=== Begin Enclosure ===

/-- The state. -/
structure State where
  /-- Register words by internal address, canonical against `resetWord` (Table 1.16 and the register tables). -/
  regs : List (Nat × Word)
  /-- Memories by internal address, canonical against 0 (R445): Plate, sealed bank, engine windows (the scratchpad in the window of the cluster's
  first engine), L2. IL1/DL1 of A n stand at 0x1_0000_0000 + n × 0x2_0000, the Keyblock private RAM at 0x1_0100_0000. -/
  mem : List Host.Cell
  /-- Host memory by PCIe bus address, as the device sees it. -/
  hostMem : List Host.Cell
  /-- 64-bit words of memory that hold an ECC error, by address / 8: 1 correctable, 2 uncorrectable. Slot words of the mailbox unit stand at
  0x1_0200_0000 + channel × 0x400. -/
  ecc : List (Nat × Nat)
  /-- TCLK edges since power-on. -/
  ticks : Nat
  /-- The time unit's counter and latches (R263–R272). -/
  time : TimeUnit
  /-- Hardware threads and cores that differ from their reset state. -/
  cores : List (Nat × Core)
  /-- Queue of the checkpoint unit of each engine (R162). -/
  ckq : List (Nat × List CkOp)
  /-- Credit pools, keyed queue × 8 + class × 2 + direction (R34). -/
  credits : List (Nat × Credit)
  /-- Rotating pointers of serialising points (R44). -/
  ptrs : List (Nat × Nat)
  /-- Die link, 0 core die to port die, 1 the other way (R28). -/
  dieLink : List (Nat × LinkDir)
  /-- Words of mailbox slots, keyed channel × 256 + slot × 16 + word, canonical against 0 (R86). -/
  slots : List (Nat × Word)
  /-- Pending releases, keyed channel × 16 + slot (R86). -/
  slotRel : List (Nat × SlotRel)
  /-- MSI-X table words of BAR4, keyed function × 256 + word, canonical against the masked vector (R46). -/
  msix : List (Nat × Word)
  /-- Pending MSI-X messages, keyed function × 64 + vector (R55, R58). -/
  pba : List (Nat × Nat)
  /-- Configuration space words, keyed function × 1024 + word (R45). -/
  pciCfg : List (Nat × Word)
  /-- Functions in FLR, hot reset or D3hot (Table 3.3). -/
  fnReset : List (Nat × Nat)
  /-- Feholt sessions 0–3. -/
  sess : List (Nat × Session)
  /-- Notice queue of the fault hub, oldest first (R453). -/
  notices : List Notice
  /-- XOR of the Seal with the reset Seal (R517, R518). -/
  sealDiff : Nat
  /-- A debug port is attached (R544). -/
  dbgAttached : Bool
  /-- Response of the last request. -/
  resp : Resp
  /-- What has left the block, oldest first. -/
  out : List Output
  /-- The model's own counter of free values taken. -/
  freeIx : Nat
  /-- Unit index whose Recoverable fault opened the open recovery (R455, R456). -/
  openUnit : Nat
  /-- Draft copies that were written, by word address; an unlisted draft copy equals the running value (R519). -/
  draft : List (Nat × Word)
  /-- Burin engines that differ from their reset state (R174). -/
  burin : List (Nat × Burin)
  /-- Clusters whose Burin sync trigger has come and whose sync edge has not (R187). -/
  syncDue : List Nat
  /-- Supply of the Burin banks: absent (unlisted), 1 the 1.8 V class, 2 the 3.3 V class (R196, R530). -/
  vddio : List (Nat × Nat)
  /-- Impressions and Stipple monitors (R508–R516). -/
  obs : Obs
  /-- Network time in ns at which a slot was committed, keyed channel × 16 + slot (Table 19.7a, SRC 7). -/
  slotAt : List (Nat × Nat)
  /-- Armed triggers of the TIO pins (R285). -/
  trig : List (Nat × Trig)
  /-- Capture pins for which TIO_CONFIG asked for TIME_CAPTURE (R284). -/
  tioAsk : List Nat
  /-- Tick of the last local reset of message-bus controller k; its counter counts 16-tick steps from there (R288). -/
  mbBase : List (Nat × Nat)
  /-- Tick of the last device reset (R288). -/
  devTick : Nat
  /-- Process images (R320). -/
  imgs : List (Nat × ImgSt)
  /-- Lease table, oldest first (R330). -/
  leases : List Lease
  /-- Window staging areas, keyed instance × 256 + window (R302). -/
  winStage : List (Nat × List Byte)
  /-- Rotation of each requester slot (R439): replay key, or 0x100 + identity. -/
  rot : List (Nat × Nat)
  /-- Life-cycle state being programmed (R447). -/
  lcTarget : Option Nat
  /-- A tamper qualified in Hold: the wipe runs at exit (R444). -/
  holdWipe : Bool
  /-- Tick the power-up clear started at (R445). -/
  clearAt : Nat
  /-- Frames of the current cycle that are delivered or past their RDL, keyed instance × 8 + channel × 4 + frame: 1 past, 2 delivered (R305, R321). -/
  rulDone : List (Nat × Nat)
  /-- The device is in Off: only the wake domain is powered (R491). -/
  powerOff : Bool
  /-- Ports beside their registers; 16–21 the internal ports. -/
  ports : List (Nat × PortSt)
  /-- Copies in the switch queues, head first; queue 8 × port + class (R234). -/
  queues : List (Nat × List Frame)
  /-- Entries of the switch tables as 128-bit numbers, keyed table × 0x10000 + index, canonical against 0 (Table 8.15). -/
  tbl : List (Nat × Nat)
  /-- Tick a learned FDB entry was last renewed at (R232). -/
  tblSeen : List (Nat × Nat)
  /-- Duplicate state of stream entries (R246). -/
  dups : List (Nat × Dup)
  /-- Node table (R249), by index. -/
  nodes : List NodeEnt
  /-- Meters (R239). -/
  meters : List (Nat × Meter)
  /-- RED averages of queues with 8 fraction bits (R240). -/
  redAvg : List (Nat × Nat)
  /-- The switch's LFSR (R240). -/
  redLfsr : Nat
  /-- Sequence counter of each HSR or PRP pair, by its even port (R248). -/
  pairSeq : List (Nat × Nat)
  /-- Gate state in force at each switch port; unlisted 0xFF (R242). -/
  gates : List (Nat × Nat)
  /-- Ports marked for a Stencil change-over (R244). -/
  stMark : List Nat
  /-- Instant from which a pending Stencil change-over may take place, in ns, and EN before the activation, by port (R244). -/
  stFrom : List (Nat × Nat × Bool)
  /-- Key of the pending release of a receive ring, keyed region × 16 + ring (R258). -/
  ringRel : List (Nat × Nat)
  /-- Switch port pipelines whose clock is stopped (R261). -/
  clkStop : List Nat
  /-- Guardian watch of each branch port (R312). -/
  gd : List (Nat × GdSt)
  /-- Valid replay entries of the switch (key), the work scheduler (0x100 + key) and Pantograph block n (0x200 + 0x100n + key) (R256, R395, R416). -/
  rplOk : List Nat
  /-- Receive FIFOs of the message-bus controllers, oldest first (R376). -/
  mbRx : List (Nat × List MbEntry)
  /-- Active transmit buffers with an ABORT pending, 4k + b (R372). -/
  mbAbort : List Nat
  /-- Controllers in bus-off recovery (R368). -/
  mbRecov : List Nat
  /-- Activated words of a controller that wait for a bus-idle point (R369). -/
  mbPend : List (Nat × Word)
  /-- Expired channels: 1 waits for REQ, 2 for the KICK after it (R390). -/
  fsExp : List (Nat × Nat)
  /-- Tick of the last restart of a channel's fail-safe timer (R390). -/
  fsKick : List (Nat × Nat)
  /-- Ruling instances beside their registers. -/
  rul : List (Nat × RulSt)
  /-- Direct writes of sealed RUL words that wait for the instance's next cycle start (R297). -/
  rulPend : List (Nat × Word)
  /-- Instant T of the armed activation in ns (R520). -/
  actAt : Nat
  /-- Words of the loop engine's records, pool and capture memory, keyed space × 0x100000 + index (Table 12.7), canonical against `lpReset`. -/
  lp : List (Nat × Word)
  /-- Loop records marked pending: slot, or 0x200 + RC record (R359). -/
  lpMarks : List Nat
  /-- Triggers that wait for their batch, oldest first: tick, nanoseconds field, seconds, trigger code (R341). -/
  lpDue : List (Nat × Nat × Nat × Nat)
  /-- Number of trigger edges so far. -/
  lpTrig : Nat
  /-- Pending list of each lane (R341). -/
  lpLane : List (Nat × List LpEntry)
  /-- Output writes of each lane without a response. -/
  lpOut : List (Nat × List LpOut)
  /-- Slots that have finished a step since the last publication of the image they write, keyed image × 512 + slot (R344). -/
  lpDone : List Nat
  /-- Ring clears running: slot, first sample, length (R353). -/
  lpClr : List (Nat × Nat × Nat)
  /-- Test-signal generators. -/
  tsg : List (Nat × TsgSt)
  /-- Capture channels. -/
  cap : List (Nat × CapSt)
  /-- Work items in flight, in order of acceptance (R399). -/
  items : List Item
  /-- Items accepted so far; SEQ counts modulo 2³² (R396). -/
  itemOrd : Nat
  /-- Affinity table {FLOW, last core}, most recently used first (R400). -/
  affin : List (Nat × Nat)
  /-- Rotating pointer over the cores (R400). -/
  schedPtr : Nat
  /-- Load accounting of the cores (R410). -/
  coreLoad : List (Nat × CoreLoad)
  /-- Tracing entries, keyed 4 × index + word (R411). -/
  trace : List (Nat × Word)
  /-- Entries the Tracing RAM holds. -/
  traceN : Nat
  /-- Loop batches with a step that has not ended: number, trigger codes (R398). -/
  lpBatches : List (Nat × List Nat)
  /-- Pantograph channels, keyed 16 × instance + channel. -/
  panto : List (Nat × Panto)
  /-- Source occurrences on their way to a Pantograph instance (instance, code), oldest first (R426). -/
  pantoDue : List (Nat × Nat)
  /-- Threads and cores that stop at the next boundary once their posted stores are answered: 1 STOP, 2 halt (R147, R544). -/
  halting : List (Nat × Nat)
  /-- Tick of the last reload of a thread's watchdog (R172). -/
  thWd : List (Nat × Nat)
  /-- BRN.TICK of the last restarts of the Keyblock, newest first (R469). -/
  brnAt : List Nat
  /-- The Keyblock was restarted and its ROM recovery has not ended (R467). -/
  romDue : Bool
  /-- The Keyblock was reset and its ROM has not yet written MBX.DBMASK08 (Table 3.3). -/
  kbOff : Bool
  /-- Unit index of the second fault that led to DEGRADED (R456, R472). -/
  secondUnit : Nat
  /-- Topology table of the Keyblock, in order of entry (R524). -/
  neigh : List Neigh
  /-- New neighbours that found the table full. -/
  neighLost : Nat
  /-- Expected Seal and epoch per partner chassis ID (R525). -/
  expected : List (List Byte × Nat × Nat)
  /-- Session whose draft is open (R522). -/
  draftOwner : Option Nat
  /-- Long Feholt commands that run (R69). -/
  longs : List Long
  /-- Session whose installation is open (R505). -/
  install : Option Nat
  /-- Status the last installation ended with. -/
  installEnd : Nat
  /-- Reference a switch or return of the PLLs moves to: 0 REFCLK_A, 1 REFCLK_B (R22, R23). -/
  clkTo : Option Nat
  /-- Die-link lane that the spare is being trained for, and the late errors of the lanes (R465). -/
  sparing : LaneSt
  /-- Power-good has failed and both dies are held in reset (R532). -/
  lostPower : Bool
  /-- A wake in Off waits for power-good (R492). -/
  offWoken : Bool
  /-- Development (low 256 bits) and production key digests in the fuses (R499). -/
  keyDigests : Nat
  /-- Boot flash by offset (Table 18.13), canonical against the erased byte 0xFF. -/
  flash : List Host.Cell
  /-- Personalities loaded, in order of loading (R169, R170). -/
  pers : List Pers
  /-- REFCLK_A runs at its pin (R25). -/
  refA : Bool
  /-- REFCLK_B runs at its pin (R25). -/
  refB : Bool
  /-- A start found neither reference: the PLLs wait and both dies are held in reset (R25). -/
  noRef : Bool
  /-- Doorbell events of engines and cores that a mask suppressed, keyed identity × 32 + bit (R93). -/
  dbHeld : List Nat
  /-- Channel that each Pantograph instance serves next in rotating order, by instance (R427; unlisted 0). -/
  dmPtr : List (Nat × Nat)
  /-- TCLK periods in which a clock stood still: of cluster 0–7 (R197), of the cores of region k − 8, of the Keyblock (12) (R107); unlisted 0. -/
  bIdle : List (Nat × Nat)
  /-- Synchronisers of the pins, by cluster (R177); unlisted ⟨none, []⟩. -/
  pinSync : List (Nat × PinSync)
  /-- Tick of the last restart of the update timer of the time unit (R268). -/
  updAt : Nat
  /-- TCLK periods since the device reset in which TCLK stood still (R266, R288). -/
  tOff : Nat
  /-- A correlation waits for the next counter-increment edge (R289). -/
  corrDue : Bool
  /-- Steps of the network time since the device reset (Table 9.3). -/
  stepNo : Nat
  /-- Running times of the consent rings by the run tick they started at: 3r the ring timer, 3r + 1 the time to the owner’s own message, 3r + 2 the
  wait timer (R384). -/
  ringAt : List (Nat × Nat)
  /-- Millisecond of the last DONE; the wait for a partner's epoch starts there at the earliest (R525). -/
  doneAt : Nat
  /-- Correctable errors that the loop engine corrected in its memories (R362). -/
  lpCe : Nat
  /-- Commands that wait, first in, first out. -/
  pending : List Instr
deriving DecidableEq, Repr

=== End Enclosure ===

Give an exact copy of the lines above from the line with "vector (R46). -/" up to and including the line with "word (R45). -/", and leave everything else out.

▸ **YOUR SOLUTION**
  /-- MSI-X table words of BAR4, keyed function × 256 + word, canonical against the masked vector (R46). -/
  msix : List (Nat × Word)
  /-- Pending MSI-X messages, keyed function × 64 + vector (R55, R58). -/
  pba : List (Nat × Nat)
  /-- Configuration space words, keyed function × 1024 + word (R45). -/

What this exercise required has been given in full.